=== Your instructions ===
Report each line of the records where "takeInput" occurs.

╔══

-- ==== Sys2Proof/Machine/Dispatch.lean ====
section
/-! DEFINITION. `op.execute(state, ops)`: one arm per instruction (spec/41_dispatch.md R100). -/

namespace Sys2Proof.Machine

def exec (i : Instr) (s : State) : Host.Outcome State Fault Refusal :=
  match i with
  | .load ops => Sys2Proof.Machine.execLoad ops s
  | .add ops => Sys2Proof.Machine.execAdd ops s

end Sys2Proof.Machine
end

╚══
╔══

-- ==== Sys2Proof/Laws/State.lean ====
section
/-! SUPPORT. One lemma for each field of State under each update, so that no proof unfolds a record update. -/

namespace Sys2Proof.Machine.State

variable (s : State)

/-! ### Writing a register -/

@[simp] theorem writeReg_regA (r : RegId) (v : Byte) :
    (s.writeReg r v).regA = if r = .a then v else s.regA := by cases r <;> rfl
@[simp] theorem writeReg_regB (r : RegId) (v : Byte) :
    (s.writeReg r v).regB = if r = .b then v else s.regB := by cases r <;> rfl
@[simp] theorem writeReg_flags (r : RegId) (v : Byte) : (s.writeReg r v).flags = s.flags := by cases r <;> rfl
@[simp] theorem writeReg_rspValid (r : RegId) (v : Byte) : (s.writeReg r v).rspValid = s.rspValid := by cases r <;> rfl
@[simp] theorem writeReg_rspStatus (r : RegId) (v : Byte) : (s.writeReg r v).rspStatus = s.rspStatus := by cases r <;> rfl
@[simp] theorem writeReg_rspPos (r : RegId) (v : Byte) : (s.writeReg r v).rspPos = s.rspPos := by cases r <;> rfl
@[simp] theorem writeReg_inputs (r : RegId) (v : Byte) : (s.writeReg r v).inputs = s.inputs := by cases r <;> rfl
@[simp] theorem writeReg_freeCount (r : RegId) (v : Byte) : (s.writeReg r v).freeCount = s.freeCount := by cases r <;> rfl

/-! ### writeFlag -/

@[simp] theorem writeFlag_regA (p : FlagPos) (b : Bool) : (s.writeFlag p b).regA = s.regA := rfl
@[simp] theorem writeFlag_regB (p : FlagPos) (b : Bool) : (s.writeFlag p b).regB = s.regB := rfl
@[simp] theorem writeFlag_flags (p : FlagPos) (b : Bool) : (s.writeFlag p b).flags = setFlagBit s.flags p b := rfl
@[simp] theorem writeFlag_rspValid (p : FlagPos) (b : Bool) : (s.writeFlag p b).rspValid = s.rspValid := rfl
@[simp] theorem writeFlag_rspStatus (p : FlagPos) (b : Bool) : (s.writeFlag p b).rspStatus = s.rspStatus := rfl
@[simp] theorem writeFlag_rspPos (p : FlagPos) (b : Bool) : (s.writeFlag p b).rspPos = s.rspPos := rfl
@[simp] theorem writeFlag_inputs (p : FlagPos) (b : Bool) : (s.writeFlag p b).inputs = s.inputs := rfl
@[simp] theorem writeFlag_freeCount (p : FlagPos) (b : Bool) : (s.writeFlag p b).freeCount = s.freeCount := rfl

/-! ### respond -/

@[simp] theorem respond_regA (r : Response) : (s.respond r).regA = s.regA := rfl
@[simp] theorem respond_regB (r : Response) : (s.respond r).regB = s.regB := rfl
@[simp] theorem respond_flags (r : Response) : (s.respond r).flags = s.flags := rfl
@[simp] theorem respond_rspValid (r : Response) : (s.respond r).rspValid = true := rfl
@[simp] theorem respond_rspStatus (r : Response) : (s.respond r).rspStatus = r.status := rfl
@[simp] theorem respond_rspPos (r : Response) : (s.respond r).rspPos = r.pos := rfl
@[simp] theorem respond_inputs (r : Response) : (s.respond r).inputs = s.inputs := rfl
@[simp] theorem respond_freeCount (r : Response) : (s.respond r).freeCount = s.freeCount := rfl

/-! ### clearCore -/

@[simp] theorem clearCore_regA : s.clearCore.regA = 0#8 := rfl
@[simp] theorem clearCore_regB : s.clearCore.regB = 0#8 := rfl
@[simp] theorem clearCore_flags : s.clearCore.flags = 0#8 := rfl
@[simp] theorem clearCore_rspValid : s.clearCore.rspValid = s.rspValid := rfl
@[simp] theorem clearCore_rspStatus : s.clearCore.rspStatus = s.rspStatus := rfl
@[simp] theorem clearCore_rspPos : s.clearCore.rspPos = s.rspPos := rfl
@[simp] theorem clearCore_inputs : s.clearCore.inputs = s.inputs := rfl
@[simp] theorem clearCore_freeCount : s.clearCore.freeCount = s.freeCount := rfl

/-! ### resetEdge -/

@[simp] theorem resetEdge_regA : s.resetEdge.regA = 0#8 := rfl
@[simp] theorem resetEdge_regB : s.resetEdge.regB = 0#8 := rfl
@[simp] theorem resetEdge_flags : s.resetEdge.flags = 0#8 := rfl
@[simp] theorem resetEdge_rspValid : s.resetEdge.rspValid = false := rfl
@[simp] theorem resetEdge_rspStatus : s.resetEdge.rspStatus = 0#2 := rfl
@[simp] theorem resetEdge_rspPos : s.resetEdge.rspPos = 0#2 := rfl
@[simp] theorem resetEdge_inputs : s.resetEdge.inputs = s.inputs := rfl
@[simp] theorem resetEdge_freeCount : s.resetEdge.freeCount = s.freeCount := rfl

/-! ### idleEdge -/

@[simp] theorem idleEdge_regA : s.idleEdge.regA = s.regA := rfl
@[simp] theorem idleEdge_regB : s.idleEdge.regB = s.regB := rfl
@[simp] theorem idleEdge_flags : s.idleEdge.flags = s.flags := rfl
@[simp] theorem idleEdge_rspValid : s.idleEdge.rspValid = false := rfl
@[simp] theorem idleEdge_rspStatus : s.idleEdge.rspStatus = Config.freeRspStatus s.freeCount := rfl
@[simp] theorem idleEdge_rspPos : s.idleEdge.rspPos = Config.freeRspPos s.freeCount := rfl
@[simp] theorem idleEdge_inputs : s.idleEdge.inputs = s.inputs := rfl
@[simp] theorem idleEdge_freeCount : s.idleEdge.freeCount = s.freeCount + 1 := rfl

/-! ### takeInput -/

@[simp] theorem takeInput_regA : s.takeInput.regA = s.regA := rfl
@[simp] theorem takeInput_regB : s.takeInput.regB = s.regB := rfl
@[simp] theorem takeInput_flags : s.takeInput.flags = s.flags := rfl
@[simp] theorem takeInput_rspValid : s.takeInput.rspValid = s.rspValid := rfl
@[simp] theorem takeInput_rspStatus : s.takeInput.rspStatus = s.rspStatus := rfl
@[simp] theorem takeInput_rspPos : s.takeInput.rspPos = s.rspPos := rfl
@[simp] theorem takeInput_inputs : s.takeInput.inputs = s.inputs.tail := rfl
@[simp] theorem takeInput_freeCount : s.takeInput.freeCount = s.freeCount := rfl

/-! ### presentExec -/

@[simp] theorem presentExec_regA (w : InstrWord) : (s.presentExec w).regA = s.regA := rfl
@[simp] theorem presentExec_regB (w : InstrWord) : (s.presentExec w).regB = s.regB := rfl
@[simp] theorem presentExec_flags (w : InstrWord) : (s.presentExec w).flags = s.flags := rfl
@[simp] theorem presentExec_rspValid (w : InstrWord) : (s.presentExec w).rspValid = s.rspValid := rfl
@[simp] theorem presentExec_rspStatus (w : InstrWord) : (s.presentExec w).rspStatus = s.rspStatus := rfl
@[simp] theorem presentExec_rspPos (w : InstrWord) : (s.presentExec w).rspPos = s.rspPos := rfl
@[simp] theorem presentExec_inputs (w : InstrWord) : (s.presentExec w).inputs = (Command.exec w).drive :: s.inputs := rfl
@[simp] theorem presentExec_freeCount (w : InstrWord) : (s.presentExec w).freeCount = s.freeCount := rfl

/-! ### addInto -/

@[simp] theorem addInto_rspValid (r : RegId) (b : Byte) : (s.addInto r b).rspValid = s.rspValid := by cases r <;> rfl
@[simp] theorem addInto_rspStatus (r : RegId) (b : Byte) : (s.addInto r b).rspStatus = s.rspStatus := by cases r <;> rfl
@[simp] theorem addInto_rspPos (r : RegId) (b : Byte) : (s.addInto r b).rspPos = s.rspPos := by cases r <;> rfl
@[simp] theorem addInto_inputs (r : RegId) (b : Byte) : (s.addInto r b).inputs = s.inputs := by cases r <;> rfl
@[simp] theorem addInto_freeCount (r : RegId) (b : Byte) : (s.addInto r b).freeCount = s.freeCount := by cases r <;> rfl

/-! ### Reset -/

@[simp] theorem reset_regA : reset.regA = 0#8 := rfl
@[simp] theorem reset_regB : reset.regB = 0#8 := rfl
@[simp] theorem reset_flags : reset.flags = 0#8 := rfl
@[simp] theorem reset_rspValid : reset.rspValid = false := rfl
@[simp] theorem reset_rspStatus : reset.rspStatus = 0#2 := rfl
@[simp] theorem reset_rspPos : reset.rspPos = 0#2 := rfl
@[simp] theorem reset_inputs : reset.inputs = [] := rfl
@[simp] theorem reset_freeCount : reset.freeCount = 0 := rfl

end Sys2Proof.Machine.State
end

╚══

=== Output below ===
/-! ### takeInput -/
@[simp] theorem takeInput_regA : s.takeInput.regA = s.regA := rfl
@[simp] theorem takeInput_regB : s.takeInput.regB = s.regB := rfl
@[simp] theorem takeInput_flags : s.takeInput.flags = s.flags := rfl
@[simp] theorem takeInput_rspValid : s.takeInput.rspValid = s.rspValid := rfl
@[simp] theorem takeInput_rspStatus : s.takeInput.rspStatus = s.rspStatus := rfl
@[simp] theorem takeInput_rspPos : s.takeInput.rspPos = s.rspPos := rfl
@[simp] theorem takeInput_inputs : s.takeInput.inputs = s.inputs.tail := rfl
@[simp] theorem takeInput_freeCount : s.takeInput.freeCount = s.freeCount := rfl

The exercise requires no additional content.